I would like to offer another point of view, not because im sure its correct (im not), but in order to enrich the discussion 😄

I like to look at devcontainers as a result of a "configuration evolution" if you will.
So we begin with a custom docker file and some configuration line. looks something like this:

{
  "build": {  ".Dockerfile" },
  "postCreateCommand": "./configure poetry"
}

and the dockerfile is something like this:

FROM ubuntu:22.04
install python
install poetry

This had the problem of rewriting or copy pasting the same dockerfile to every other project or writing it from scratch. Almost no code share

Enter custom images python-with-poetry python-with-cpp node-with-yarn node-with-pnpm , variants on these images already exists and already flooding docker hub. I know I personally also built something similar to my project, that was to avoid the build time but It was a mistake. These suffer the issues of:

1. Tend to be bloated, in fear of missing some important component so usually they end up drifting towards being catch-all universal image
2. They tend to be outdated fast, this is because they stuck in whatever base image they started from forever (ubuntu:18 for example)
3. The images are indeed communal, but the layers on the dockerfile which originate it arent. each docker image author craft his own docker layers and install things differently, so no community benefit there.

I feel at this point, devcontainer "features" is the next evolutionary step, in the sense the solve all of the above problems. lets see how:

1. Feature selection happens dynamicly means you choose what you want when you need it, no need for bloat.
2. Features are decoupled from the base image, thus enabling you to update uubntu18 to ubuntu22 for example without changing anything else.
3. Lastly - features can be seen as common and sharable docker layers, with the additional benefit of having a standard interface. no longer copy pasting docker layers from some online example/stackoverflow.

So I feel we are going a step backwards in a sense, giving up on these benefits when using custom image like ghcr.io/devcontainers-contrib/images/python-with-poetry.

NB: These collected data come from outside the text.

/-- The port's own IDENT (R423), which goes before the port is up: neither numbered nor credited (R399, R405). -/
def State.sendIdent (s : State) (p far : Nat) : State :=
  let f := s.start.flash
  s.sendRaw p ⟨far, s.me, 0, 0, 0, .ident s.me p f.fused.variant f.stepping (if s.start.stage = .minimal then 0 else f.conf.mapId)⟩

/-- PORT_TRAIN (R421): light arrives on a port that is not UP; it locks, exchanges IDENT, and screens its lanes if the identities
agree. -/
def execPortTrain (port module farPort _variant _stepping : Nat) (mapId : Word) (s : State) : Out :=
  onPort port (.next (
    if !s.alive || !s.mayTrain || (s.fab.port port).st == .up || !(s.start.edgeUp (.serdes port)) then s
    else ((s.updPort port Port.startTraining).sendIdent port module).checkIdent port module farPort mapId))

/-- IDENT (R404, R424): checked on a port that trains. -/
def execIdent (rx : Rx) (module farPort _variant _stepping : Nat) (mapId : Word) (s : State) : Out :=
  match rx.port with
  | some p => onPort p (.next (if s.alive ∧ (s.fab.port p).st = .training then s.checkIdent p module farPort mapId else s))
  | none => .next s

/-! ## Floods and route changes (R409) -/

/-- The newest graph becomes `g`: a route change begins or is joined. -/
def State.newGraph (s : State) (g : Graph) : State := ({ s with fab := s.fab.startChange g } : State).graphChanged

/-- The port states of the modules of this module's part of the graph, told to a neighbour that was in no part with it, so that both compute
their routes from one graph (R408; DESIGN CHOICE, log 29). -/
def State.tellGraph (s : State) (g : Graph) (p far : Nat) : State :=
  if (g.part s.me).contains far then s
  else
    let ws := (g.part s.me).map (fun m => (⟨⟨far, s.me, 0, 0, 0, .join m (if m = s.me then s.fab.portReps else g.reps m)⟩, some p, true, none⟩ : Wait))
    s.withFab (({ s.fab with waiting := s.fab.waiting ++ ws } : Fab).retry s.me)

/-- A port that came up joins the graph: the module floods JOIN with its first link, LINK_STATE with a later one (R409, R426). -/
def State.linkUp (s : State) (p : Nat) : State :=
  let q := s.fab.port p
  let rep : PortRep := ⟨p, q.st.code, q.farModule, q.farPort, q.linked, q.agreed⟩
  let first := s.fab.state == .alone
  let old := s.fab.graph
  let s : State := if first then { s with fab := { s.fab with state := .joining } } else s
  let s := s.newGraph (s.fab.graph.add ⟨s.me, p, q.farModule, q.farPort⟩)
  (s.withFab (s.fab.flood s.me none (if first then .join s.me s.fab.portReps else .linkState s.me rep))).tellGraph old p q.farModule

/-- PORT_UP (R396, R397, R421): the lane screen is over; a direction with two failing lanes is FAILED, and the port is part of a link once
both directions are up. -/
def execPortUp (port : Nat) (passed : List Bool) (s : State) : Out :=
  onPort port (.next (
    if !s.alive || (s.fab.port port).train != .screen || !(s.start.edgeUp (.serdes port)) then s
    else
      let s := s.updPort port (fun q => q.bringUp passed)
      if (s.fab.port port).linked then (s.linkUp port).reportPorts else s.reportPorts))

/-- PORT_DOWN (R428). -/
def execPortDown (port : Nat) (s : State) : Out :=
  onPort port (.next (if s.alive ∧ (s.fab.port port).st ≠ .down then s.downPort port else s))

/-- A flooded change of the live graph: a new one is taken and goes on to the other neighbours, one that is known already ends
here (R409). -/
def State.takeFlood (s : State) (rx : Rx) (g : Graph) (b : Body) : State :=
  if g.id = s.fab.graph.id then s
  else
    let s := s.newGraph g
    s.withFab (s.fab.flood s.me (some rx.src) b)

/-- JOIN (R409, R426). -/
def execJoin (rx : Rx) (module : Nat) (ports : List PortRep) (s : State) : Out :=
  s.arrive rx (.join module ports) (fun s =>
    s.takeFlood rx ((repLinks module ports).foldl Graph.add (s.fab.graph.delModule module)) (.join module ports))

/-- LEAVE (R409, R427). -/
def execLeave (rx : Rx) (module : Nat) (s : State) : Out :=
  s.arrive rx (.leave module) (fun s => s.takeFlood rx (s.fab.graph.delModule module) (.leave module))

/-- LINK_STATE (R409, R428). -/
def execLinkState (rx : Rx) (module : Nat) (rep : PortRep) (s : State) : Out :=
  s.arrive rx (.linkState module rep) (fun s =>
    let g := s.fab.graph.del module rep.port
    s.takeFlood rx (if rep.linked then g.add ⟨module, rep.port, rep.farModule, rep.farPort⟩ else g) (.linkState module rep))

/-- The new routes are installed, and injection resumes (R409). -/
def State.install (s : State) : State := (s.withFab (s.fab.switch s.me)).graphChanged

/-- DRAINED reaches the root: with the last live module's it floods SWITCH and switches (R409). -/
def State.takeDrained (s : State) (m : Nat) : State :=
  let f : Fab := { s.fab with drained := m :: s.fab.drained.filter (· ≠ m) }
  let s : State := { s with fab := f }
  if (f.graph.part s.me).all f.drained.contains then
    (s.withFab (f.flood s.me none (.switch f.graph.id))).install
  else s

/-- A leaving module with neighbours sends no DRAINED: it is no part of the new graph, whose root tells it to switch (R427). -/
def Fab.outside (f : Fab) : Bool := f.state == .leaving && f.portsUp != 0

/-- ROUTE_DRAIN_DONE (R409): DRAINED goes to the root of the newest graph. -/
def execRouteDrainDone (s : State) : Out :=
  .next (
    if !s.alive || !s.fab.changing || s.fab.outside then s
    else
      let r := s.fab.graph.root s.me
      if r = s.me then s.takeDrained s.me else s.sendHub r 0 (.drained s.me s.fab.graph.id))

/-- DRAINED (R409): counted by the root for the change that it knows as the latest. -/
def execDrained (rx : Rx) (module change : Nat) (s : State) : Out :=
  s.arrive rx (.drained module change) (fun s =>
    if s.fab.changing ∧ change = s.fab.graph.id ∧ s.fab.graph.root s.me = s.me then s.takeDrained module else s)

/-- SWITCH (R409): flooded on, and installed. -/
def execSwitch (rx : Rx) (change : Nat) (s : State) : Out :=
  s.arrive rx (.switch change) (fun s =>
    if s.fab.changing ∧ change = s.fab.graph.id then (s.withFab (s.fab.flood s.me (some rx.src) (.switch change))).install else s)

/-- The reports differ on the far end of a port that both show lit: they come from two modules. -/
def repsClash (a b : List PortRep) : Bool :=
  a.any (fun x => b.any (fun y => x.port = y.port ∧ 2 ≤ x.state ∧ x.state ≤ 3 ∧ 2 ≤ y.state ∧ y.state ≤ 3
    ∧ (x.farModule, x.farPort) ≠ (y.farModule, y.farPort)))

/-- TOPO_REPORT (R425): taken by the entry module; a second module that claims a number keeps its own report, and DUP shows it
(log 30). -/
def execTopoReport (rx : Rx) (module : Nat) (ports : List PortRep) (s : State) : Out :=
  s.arrive rx (.topoReport module ports) (fun s =>
    if s.isEntry then
      ({ s with fab := { s.fab with
        reports := s.fab.reports.filter (fun r => r.1 ≠ module ∨ module = s.me ∨ repsClash r.2 ports) ++ [(module, ports)] } } : State).readyFollow
    else s)

/-! ## Commands of the module (R421, R427) -/

/-- MANAGED_LEAVE (R427). -/
def execManagedLeave (s : State) : Out := .next (if s.alive then s.managedLeave else s)

/-- RETRAIN (R421, R431): a larger port number sets CMD_ERR. -/
def execRetrain (port : Nat) (s : State) : Out :=
  .next (
    if !s.alive then s
    else if port < 48 then s.retrainPort port
    else { s with fab := { s.fab with cmdErr := true } })

/-! ## Lanes and optics (R398, R422) -/

/-- LANE_BER_WINDOW (R422, R497): worn lanes are swapped for the spare or set LANE_WORN, and each is charged. -/
def execLaneBerWindow (port : Nat) (counts : List Nat) (s : State) : Out :=
  onPort port (.next (
    if !s.alive || (s.fab.port port).st != .up then s
    else
      let limit := fld s.fab.cfg 31 24 * 10 ^ 11 / 2 ^ fld s.fab.cfg 39 32
      let r := ({ s.fab.port port with corr := (List.range 9).map (fun i => counts.getD i 0) } : Port).berWindow limit
      let s := s.updPort port (fun _ => r.1)
      let s : State := { s with ctr := s.ctr.port port 3 (sumNat ((List.range 9).map (fun i => counts.getD i 0))) }
      r.2.foldl (fun s i => s.charge 3 (9 * port + i) 0x08) s))

/-- Ports with a lane on an engine: the 216 lanes of a group lie on its engines 0 to 10 in order, 20 to an engine (R398; log 31). -/
def enginePorts (group engine : Nat) : List Nat :=
  ((List.range 24).filter (fun k => engine < 11 ∧ 20 * engine < 9 * (k + 1) ∧ 9 * k < 20 * (engine + 1))).map (· + 24 * group)

/-- A port becomes FAILED (R502). -/
def State.failPort (s : State) (p : Nat) : State := (s.updPort p Port.goFailed).linkGone p (s.fab.port p)

/-- The ports of the lanes that an engine carries: its own, or for the spare those of the engine that it stands for. -/
def State.portsOn (s : State) (group engine : Nat) : List Nat :=
  enginePorts group (if engine = 11 then (s.fab.engineSpare.getD group none).getD 11 else engine)

/-- The group's spare engine is sound and carries no lanes. -/
def State.spareEngine (s : State) (group : Nat) : Bool :=
  (s.fab.engineSpare.getD group none).isNone && !(s.fab.engineFailed.getD (12 * group + 11) false)

/-- An optical engine fails (R398, R497, R502): the free spare takes its lanes over, it is charged, and the ports concerned retrain; without
a free spare the ports become FAILED and the module drains. The spare itself, where it carries nothing, only is no spare any more (log
31). -/
def State.engineFails (s : State) (group engine : Nat) : State :=
  let i := 12 * group + engine
  let ps := s.portsOn group engine
  let free := s.spareEngine group
  let s : State := { s with fab := { s.fab with engineFailed := s.fab.engineFailed.set i true } }
  if engine = 11 ∧ free then s
  else if free then
    let s : State := { s with fab := { s.fab with engineSpare := s.fab.engineSpare.set group (some engine) } }
    let s := s.charge 6 i 0x0A
    ps.foldl State.retrainPort s
  else (ps.foldl State.failPort s).drain 3

/-- OPTICAL_ENGINE_FAILOVER (R398, R502). -/
def execOpticalEngineFailover (group engine : Nat) (s : State) : Out :=
  if 2 ≤ group ∨ 12 ≤ engine then .fault .noSuchUnit
  else onHub s (.next (if s.fab.engineFailed.getD (12 * group + engine) false then s else s.engineFails group engine))

/-! ## Firmware broadcast (R430) -/

/-- The targets of a broadcast that reaches this module from `src`: those of its domain, or of the hall from one of its entry modules
(log 32); in them, the sender is the parent of this module's rank. -/
def State.fwRanks (s : State) (src : Nat) (hall : Bool) : Option (List Nat) :=
  let ms := s.fab.routes.part s.me
  let of' (e : Nat) : List Nat :=
    e :: sortBy (· ≤ ·) (ms.filter (fun m => m ≠ e ∧ (hall || domainOf m == domainOf e)))
  let cands := if hall then s.start.flash.conf.entries.map of' else [of' s.entryOf]
  cands.find? (fun l => let r := l.findIdx (· = s.me); r ≠ 0 ∧ r < l.length ∧ l[fwParent r]? = some src)

/-- A chunk is acknowledged to the parent (R430). -/
def State.fwUp (s : State) (b : Broadcast) (chunk : Nat) : State :=
  match b.targets[fwParent (b.targets.findIdx (· = s.me))]? with
  | some m => s.sendHub m 0 (.fwAck b.seq chunk)
  | none => s

/-- Every chunk of the image is in STAGE: its header, in chunk 0, gives its length (R475). -/
def State.staged (s : State) (b : Broadcast) : Bool :=
  b.held.contains 0
    && b.held.length == ceilDiv (imageExtra + (wordAt (wordsOfBytes (s.start.flash.staged.take 64)) 1).toNat) 4096

/-- The module's part in a broadcast is over: it holds the whole image, and every child has acknowledged every chunk. -/
def State.fwFinish (s : State) : State :=
  match s.fab.bcast with
  | none => s
  | some b =>
    if b.targets.findIdx (· = s.me) ≠ 0 ∧ s.staged b ∧ b.waiting = [] then { s with fab := { s.fab with bcast := none } } else s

optimal might be something like

{
  "image": "debian",
  "features": {
       "python": {},
       "poetry": {},
  "postCreateCommand": "./configure && poetry install"
}

I concede poetry as a feature is itself a decision that I have to defend. As you said it can easily be seen as parameter to the python feature, or a postCreateCommand line. I guess this should be seen as case to case basis

The easiest justification for a feature is if its installation is non trivial, yet common enough that its worth packaging it in a sharable way. Another reason might be that it has installation gotchas that you want to help people avoid. But again thats easy
Poetry, as an example, falls in that category exactly because it offers some more intricate installation/configuration (the plugins) so you might add it to its interface and save everybody's time.
( btw, In the future I think each company would probably maintain its own product features. so Poetry for example has a for-profit company behind it so they should maintain the feature for their product and update it wit new flags and installation params etc. This should scale the best)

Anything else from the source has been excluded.